Huawei is planning to use its new innovation centre to train students on its latest technology, as well as to provide a space for customers and partners to develop new tech.
Written by Corinne Reichert, Contributor

Chinese technology giant Huawei has launched its AU$30 million National Training and Innovation Centre in Sydney. The centre is aimed at providing a space in which to educate its customers and partners, as well as local students and staff members, on using the most recent IT equipment, and a base for technological innovation and development to take place.

The centre combines a research and educational space, as well as a room kitted out with Huawei's own extensive datacentre-in-a-box offering, which provides racks, casing, equipment, and even cooling as a single solution developed and manufactured by Huawei.

The company claimed that its innovation centre has "enough technology ... to power the telecom needs of the whole of New South Wales".

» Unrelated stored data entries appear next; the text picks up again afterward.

/-- The commands that may change the performance counters outside the recorder (16). -/
def Instr.movesCounters : Instr → Bool
  | .registerWrite _ _ _ _ _ | .unsupportedBarAccess _ _ _ _ _ | .cntClear _ _ | .counterSaturated _ _
  | .parkDeadlineExpired | .factorChange | .segmentAdmission | .imagePlacement | .segmentRelease | .dropLateExpiry
  | .segmentEnd | .release _ | .nop _ | .loop _ | .barrier _ | .endSeg _ | .aregSet _ | .aregAdd _ | .aregStep _
  | .load _ | .pass _ | .forward _ | .sample _ | .merge _ | .drain _ | .stream _ | .reduce _ | .rule _ | .zero _
  | .save _ | .restore _ | .copy _ | .pop _ | .retire _ | .openOut _ | .push _ | .inboundIssue _ | .outboundIssue _
  | .entryPresent _ _ _ _ | .writeAccepted _ _ | .swapOut _ | .stepSettle | .tier2FetchDone _ _
  | .tier2FetchFailed _ _ | .tagListReceived _ _ _ | .eviction | .writebackDone _ | .tier0Copy _ _ _
  | .memLineRead _ _ _ _ _ _ | .memLineWrite _ _ _ _ _ _ | .checkByteRetry _ | .scrub _ _ _ | .refreshForced _ _
  | .retireBroadcast _ _ | .zeroization _ | .drainTimeout _ | .keyInstall _ | .keyRetire _ | .sealSet _ | .sealGet _
  | .allowHash _ | .status _ | .extract _ | .baseKeyInstall _ | .getVersion _ | .getCapabilities _
  | .negotiateAlgorithms _ _ | .getDigests _ | .getCertificate _ _ | .challenge _ _ _ _ | .getMeasurements _ _ _ _ _
  | .keyExchange _ _ _ | .finish _ _ _ | .endSession _ _ | .heartbeat _ _ | .keyUpdate _ _ | .getCsr _ _ _
  | .setCertificate _ _ _ _ | .unsupportedSpdmRequest _ _ | .qEnableSet _ _ | .qEnableClear _ _ | .hstSqTail _ _ _
  | .hstCqHead _ _ _ | .msixUnmask _ _ | .submitSegment _ | .imageHash _ | .imageHashClear _ | .contextCreate _
  | .contextWrite _ | .contextEnable _ | .contextDisable _ | .contextDelete _ | .contextRead _ | .loadChain _
  | .loadRules _ | .loadGroups _ | .loadSchedule _ | .advanceStep _ | .loadRelease _ | .adaptRegister _
  | .adaptRead _ | .adaptRemove _ | .adaptPrefetch _ | .adaptWriteback _ | .adaptRewrap _ | .baseLoad _
  | .baseLoadDone _ _ | .baseFree _ | .functionLevelReset _ | .flrComplete _ | .getTdispVersion _
  | .getTdispCapabilities _ | .lockInterface _ | .getDeviceInterfaceReport _ | .getDeviceInterfaceState _
  | .startInterface _ | .stopInterface _ | .ideKm _ _ _ _ | .ideIntegrityFailure _ _ | .configWriteLocked _
  | .hstVfEnableClear _ _ | .vfEnableChange _ _ | .perst _ | .lnkEnableClear _ _ | .linkDown _ | .linkCtl _ _
  | .ackTimer _ | .fetchReq _ _ | .fetchData _ _ | .fetchEnd _ _ | .writeData _ _ | .cadence _ _ | .cadenceSend _ _
  | .delayMeasure _ | .delayReq _ _ | .delayResp _ _ | .attest _ _ | .retireMarker _ _ | .retireAck _ _
  | .spdmFrame _ _ | .rekeyThreshold _ | .frameCounterLimit _ | .transferDeadline | .stage _ _ | .activationDone _
  | .powerUp | .inputBandChange _ | .overVoltage _ | .holdoverEntry _ | .holdoverExit _ | .orderlyStopYieldEnd
  | .pfSafe | .envelopeInForce | .overdraw _ | .thermalSample _ _ | .neighbourLimit _ _ _ _ | .regionFence _ _ _
  | .thermalTrip _ _ | .pwrgdInDeasserted | .warm _ | .regionReset _ | .cold _ => true
  | _ => false

/-- The commands that may change the ports and functions, but for a pending interrupt (12). -/
def Instr.movesFunctions : Instr → Bool
  | .registerWrite _ _ _ _ _ | .parkDeadlineExpired | .segmentAdmission | .imagePlacement | .dropLateExpiry
  | .segmentEnd | .release _ | .swapOut _ | .stepSettle | .tier2FetchDone _ _ | .tier2FetchFailed _ _
  | .tagListReceived _ _ _ | .eviction | .writebackDone _ | .retireBroadcast _ _ | .zeroization _ | .drainTimeout _
  | .qEnableSet _ _ | .qEnableClear _ _ | .hstSqTail _ _ _ | .hstCqHead _ _ _ | .coalesceTimer _ _ | .msixUnmask _ _
  | .submitSegment _ | .imageHash _ | .imageHashClear _ | .contextCreate _ | .contextWrite _ | .contextEnable _
  | .contextDisable _ | .contextDelete _ | .contextRead _ | .loadChain _ | .loadRules _ | .loadGroups _
  | .loadSchedule _ | .advanceStep _ | .loadRelease _ | .adaptRegister _ | .adaptRead _ | .adaptRemove _
  | .adaptPrefetch _ | .adaptWriteback _ | .adaptRewrap _ | .baseLoad _ | .baseLoadDone _ _ | .baseFree _
  | .functionLevelReset _ | .flrComplete _ | .getTdispVersion _ | .getTdispCapabilities _ | .lockInterface _
  | .getDeviceInterfaceReport _ | .getDeviceInterfaceState _ | .startInterface _ | .stopInterface _ | .ideKm _ _ _ _
  | .ideIntegrityFailure _ _ | .configWriteLocked _ | .pcieLinkTrained _ _ _ | .hstVfEnableSet _ _
  | .hstVfEnableClear _ _ | .vfEnableChange _ _ | .perst _ | .lnkEnableClear _ _ | .linkDown _ | .linkCtl _ _
  | .fetchData _ _ | .fetchEnd _ _ | .writeData _ _ | .frameCounterLimit _ | .transferDeadline | .activationDone _
  | .powerUp | .inputBandChange _ | .overVoltage _ | .orderlyStopYieldEnd | .pfSafe | .thermalSample _ _
  | .neighbourLimit _ _ _ _ | .regionFence _ _ _ | .thermalTrip _ _ | .pwrgdInDeasserted | .recordWrite | .warm _
  | .regionReset _ | .cold _ => true
  | _ => false

/-- The commands that may change the set-up of the event recorder (16). -/
def Instr.movesRecorder : Instr → Bool
  | .registerWrite _ _ _ _ _ | .powerUp | .inputBandChange _ | .overVoltage _ | .thermalTrip _ _ | .pwrgdInDeasserted
  | .evrClear _ | .evrTime _ _ | .evrEnableSet _ | .evrEnableClear _ | .cold _ => true
  | _ => false

end Sys2Proof
end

"Huawei Australia has trained over 3,000 people in the last five years; the National Training and Innovation Centre will help us continue our effort in talent development and innovation in Australia," current Huawei CEO Ken Hu said at the launch on Wednesday afternoon.

"With the capacity to train over 2,000 people each year, the new centre is equipped with the latest technology, including wireless, fixed technology, as well as unified communication solutions."

The Chinese company has committed to providing funding for 100 university and TAFE students to be trained, with Hu noting that Huawei Australia has already worked with several universities in the state, including the University of Sydney, the University of Technology Sydney, and the University of New South Wales.

"We have trained 38 Australian students in the past three years," the global rotating CEO added.

New South Wales Premier Mike Baird welcomed the opening of the centre, as well as the company's commitment to provide funding for the next generation of IT professionals.

"AU$30 million is a very significant amount that is being invested, and not just in opportunities for employees, but through the partnerships and future leaders of IT companies across the world," Baird said.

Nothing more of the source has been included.